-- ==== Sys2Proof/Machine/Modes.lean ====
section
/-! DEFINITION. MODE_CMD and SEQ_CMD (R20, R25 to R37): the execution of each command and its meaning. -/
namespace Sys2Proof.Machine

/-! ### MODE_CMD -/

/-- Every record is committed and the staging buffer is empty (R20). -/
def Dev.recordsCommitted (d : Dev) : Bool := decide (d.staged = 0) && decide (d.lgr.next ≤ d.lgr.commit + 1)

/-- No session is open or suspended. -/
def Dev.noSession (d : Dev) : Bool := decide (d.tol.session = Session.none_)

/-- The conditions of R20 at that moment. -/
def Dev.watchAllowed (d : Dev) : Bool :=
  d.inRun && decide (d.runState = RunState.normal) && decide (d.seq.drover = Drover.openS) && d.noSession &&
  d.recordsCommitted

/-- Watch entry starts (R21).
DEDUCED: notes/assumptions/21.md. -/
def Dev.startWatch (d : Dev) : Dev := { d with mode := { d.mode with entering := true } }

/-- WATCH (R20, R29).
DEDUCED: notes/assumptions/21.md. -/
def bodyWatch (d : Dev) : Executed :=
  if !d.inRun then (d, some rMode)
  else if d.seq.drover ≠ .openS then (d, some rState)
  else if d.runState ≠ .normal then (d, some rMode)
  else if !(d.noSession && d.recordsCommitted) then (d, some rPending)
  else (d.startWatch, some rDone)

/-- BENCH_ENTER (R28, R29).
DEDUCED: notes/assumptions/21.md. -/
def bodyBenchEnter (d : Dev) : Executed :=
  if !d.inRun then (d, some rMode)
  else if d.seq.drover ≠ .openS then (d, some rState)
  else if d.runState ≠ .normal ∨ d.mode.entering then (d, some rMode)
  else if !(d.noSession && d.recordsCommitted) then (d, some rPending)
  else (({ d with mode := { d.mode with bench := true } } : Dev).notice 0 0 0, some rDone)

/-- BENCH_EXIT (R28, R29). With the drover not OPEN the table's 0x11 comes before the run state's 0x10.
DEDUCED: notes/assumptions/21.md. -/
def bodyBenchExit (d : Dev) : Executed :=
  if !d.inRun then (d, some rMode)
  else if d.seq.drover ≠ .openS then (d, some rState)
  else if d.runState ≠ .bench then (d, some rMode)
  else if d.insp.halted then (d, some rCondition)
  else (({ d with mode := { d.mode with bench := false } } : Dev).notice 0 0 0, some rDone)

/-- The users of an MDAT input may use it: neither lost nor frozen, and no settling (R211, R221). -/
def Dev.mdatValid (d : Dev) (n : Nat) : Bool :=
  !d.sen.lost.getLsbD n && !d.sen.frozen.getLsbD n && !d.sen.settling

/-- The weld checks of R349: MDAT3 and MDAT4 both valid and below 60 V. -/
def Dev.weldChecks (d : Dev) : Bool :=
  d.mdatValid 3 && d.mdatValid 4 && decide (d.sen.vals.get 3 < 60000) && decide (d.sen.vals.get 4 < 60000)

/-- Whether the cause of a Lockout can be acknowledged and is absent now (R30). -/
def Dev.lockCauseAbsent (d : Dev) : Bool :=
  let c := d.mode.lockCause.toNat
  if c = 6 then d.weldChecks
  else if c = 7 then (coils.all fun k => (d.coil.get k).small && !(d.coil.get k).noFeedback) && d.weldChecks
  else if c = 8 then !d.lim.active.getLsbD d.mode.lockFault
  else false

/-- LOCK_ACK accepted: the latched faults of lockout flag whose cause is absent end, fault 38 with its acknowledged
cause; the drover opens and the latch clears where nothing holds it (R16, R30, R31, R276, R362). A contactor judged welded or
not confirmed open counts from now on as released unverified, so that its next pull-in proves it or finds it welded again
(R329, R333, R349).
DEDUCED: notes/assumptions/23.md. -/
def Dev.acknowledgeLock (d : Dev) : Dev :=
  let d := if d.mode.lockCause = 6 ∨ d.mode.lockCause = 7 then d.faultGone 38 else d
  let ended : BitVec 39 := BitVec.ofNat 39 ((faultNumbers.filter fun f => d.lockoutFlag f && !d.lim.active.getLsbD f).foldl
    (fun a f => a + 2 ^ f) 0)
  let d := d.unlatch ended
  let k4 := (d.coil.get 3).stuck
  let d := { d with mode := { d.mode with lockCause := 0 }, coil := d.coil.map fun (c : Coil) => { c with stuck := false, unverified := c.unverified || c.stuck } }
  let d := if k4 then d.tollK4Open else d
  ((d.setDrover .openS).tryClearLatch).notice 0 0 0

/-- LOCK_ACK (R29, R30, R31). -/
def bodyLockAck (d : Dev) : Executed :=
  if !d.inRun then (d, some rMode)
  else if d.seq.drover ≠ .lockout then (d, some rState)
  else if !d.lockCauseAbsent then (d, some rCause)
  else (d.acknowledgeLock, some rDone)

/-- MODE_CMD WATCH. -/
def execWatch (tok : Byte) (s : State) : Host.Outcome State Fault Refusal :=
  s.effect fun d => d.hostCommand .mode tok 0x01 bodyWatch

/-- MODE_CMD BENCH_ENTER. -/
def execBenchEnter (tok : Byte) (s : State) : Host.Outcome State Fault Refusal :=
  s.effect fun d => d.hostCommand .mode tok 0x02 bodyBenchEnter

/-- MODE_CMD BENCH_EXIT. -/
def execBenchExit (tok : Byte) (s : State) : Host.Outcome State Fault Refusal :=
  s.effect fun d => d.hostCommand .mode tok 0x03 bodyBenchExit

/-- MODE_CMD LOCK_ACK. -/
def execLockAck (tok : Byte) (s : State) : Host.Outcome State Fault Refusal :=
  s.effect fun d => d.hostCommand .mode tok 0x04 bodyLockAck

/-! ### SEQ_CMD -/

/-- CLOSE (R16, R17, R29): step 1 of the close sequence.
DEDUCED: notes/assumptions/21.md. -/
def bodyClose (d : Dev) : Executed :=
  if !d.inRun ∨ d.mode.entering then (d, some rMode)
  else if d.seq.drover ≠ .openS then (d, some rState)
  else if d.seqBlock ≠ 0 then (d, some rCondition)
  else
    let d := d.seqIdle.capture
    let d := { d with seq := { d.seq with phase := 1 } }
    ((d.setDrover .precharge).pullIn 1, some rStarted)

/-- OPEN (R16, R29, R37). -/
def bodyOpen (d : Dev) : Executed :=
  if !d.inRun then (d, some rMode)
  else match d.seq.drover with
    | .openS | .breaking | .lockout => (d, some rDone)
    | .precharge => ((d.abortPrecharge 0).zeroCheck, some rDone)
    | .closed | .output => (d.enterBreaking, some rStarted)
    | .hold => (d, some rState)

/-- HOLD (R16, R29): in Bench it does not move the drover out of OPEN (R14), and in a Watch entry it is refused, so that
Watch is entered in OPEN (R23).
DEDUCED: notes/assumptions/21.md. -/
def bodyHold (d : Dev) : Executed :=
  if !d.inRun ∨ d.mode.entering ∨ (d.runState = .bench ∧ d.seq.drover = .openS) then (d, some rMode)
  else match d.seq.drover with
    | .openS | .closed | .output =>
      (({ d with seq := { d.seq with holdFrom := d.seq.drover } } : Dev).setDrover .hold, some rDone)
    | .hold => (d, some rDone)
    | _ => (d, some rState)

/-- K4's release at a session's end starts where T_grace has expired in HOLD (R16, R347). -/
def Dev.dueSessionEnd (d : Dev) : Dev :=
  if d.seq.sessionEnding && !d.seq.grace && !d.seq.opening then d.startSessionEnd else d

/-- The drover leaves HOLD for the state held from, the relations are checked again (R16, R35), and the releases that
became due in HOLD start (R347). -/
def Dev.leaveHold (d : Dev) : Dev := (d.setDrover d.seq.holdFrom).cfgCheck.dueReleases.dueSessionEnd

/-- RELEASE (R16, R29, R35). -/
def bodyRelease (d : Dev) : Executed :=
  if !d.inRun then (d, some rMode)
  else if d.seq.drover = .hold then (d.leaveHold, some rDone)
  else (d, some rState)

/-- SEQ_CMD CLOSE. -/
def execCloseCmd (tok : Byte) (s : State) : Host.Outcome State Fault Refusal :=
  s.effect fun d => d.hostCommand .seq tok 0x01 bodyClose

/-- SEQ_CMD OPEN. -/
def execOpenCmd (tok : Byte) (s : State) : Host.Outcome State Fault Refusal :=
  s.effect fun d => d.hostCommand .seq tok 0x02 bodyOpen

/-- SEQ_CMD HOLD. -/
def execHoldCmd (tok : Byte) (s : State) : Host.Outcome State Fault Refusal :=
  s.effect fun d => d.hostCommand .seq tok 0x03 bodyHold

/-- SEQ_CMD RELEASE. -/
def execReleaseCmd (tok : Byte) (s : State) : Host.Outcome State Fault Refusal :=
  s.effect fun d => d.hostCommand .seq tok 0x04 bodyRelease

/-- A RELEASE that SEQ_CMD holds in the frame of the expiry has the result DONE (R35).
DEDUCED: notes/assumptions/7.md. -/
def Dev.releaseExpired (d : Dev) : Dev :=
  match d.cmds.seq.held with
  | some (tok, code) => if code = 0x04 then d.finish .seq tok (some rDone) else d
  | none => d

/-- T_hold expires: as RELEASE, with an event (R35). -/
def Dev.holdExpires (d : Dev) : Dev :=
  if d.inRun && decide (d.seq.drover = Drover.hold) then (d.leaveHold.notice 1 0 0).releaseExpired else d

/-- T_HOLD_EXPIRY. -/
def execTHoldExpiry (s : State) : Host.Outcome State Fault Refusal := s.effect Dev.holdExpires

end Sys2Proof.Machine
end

▶ Exercise directions
If a line of the data above holds the string "acknowledgeLock", count it, then give only the final number.

▶ Response
2